- **THE TASK**
Would you write the data out once more, exactly as it is?

== GIVEN RECORDS ==

/-- The valid group entry of a flask with a GROUP_ID in which this part is a member (R732, R746). -/
def State.groupOf (s : State) (f gid : Nat) : Option Nat :=
  (List.range 256).find? (fun g => s.bit .groupValid g && s.rd .groupFlask g = f && s.rd .groupId g = gid && s.bit .groupMember g)

/-- The address of a collective descriptor (R733). -/
def State.descAddr (s : State) (f i : Nat) : Nat := s.base .collTableLo .collTableHi 12 f + 32 * i

/-- Read a descriptor through the flask's segments (R733). -/
def State.readDesc (s : State) (f i : Nat) : Fetch :=
  let a := s.descAddr f i
  if s.allowed f a 32 .read then s.fetch { rq := rqFabric, flask := f } none [{ hint := s.hintOf f a 32 0 .read, key := a, len := 32 }]
  else .fail cSegmentFault s

/-- The descriptor that a read brought, unless it failed, and the state after the read. -/
def Fetch.desc : Fetch → Option (List Byte)
  | .got (r :: _) _ => if r.code = 0 then some r.bytes else none
  | _ => none
def Fetch.after : Fetch → State
  | .got _ s => s
  | .wait s => s
  | .fail _ s => s

/-- The collective header of a TC1 packet (R753). -/
structure CollHdr where
  collId : Nat
  groupId : Nat
  chunk : Nat := 0
  attempt : Nat := 0
  slot : Nat := 0
  srcRank : Nat := 0
  dstRank : Nat := 0
  passed : Nat := 0
  origin : Nat := 0
  crc : Nat := 0
  opword : Nat := 0
  desc : List Byte := List.replicate 32 0
deriving DecidableEq, Repr

/-- The 64 bytes of a collective header. -/
def CollHdr.bytes (h : CollHdr) : List Byte :=
  leBytes (h.collId + (h.groupId <<< 16) + (h.chunk <<< 32) + (h.attempt <<< 56)) 8 ++ leBytes h.slot 8
  ++ leBytes (h.srcRank + (h.dstRank <<< 12) + (h.passed <<< 24) + (h.origin <<< 25) + (h.crc <<< 32)) 8
  ++ leBytes h.opword 8 ++ padTo h.desc 32 0

/-- The collective header of a received payload. -/
def collHdr (pay : List Byte) : CollHdr :=
  let f (byte lo w : Nat) : Nat := bits (leNat ((pay.drop byte).take 8)) lo w
  { collId := f 0 0 16, groupId := f 0 16 16, chunk := f 0 32 24, attempt := f 0 56 2, slot := f 8 0 64,
    srcRank := f 16 0 12, dstRank := f 16 12 12, passed := f 16 24 1, origin := f 16 25 1, crc := f 16 32 32,
    opword := f 24 0 64, desc := (pay.drop 32).take 32 }

/-- Send a TC1 packet on a port. -/
def State.sendColl (s : State) (port op flask : Nat) (h : CollHdr) (data : List Byte) : State :=
  s.sendOn port { op := op, tc := 1, plane := 0, dst := 0xFFF, src := 0, flask := flask, len := 0 } (h.bytes ++ data)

===

- **OUTPUT FOR THIS EXERCISE**
/-- The valid group entry of a flask with a GROUP_ID in which this part is a member (R732, R746). -/
def State.groupOf (s : State) (f gid : Nat) : Option Nat :=
  (List.range 256).find? (fun g => s.bit .groupValid g && s.rd .groupFlask g = f && s.rd .groupId g = gid && s.bit .groupMember g)

/-- The address of a collective descriptor (R733). -/
def State.descAddr (s : State) (f i : Nat) : Nat := s.base .collTableLo .collTableHi 12 f + 32 * i

/-- Read a descriptor through the flask's segments (R733). -/
def State.readDesc (s : State) (f i : Nat) : Fetch :=
  let a := s.descAddr f i
  if s.allowed f a 32 .read then s.fetch { rq := rqFabric, flask := f } none [{ hint := s.hintOf f a 32 0 .read, key := a, len := 32 }]
  else .fail cSegmentFault s

/-- The descriptor that a read brought, unless it failed, and the state after the read. -/
def Fetch.desc : Fetch → Option (List Byte)
  | .got (r :: _) _ => if r.code = 0 then some r.bytes else none
  | _ => none
def Fetch.after : Fetch → State
  | .got _ s => s
  | .wait s => s
  | .fail _ s => s

/-- The collective header of a TC1 packet (R753). -/
structure CollHdr where
  collId : Nat
  groupId : Nat
  chunk : Nat := 0
  attempt : Nat := 0
  slot : Nat := 0
  srcRank : Nat := 0
  dstRank : Nat := 0
  passed : Nat := 0
  origin : Nat := 0
  crc : Nat := 0
  opword : Nat := 0
  desc : List Byte := List.replicate 32 0
deriving DecidableEq, Repr

/-- The 64 bytes of a collective header. -/
def CollHdr.bytes (h : CollHdr) : List Byte :=
  leBytes (h.collId + (h.groupId <<< 16) + (h.chunk <<< 32) + (h.attempt <<< 56)) 8 ++ leBytes h.slot 8
  ++ leBytes (h.srcRank + (h.dstRank <<< 12) + (h.passed <<< 24) + (h.origin <<< 25) + (h.crc <<< 32)) 8
  ++ leBytes h.opword 8 ++ padTo h.desc 32 0

/-- The collective header of a received payload. -/
def collHdr (pay : List Byte) : CollHdr :=
  let f (byte lo w : Nat) : Nat := bits (leNat ((pay.drop byte).take 8)) lo w
  { collId := f 0 0 16, groupId := f 0 16 16, chunk := f 0 32 24, attempt := f 0 56 2, slot := f 8 0 64,
    srcRank := f 16 0 12, dstRank := f 16 12 12, passed := f 16 24 1, origin := f 16 25 1, crc := f 16 32 32,
    opword := f 24 0 64, desc := (pay.drop 32).take 32 }

/-- Send a TC1 packet on a port. -/
def State.sendColl (s : State) (port op flask : Nat) (h : CollHdr) (data : List Byte) : State :=
  s.sendOn port { op := op, tc := 1, plane := 0, dst := 0xFFF, src := 0, flask := flask, len := 0 } (h.bytes ++ data)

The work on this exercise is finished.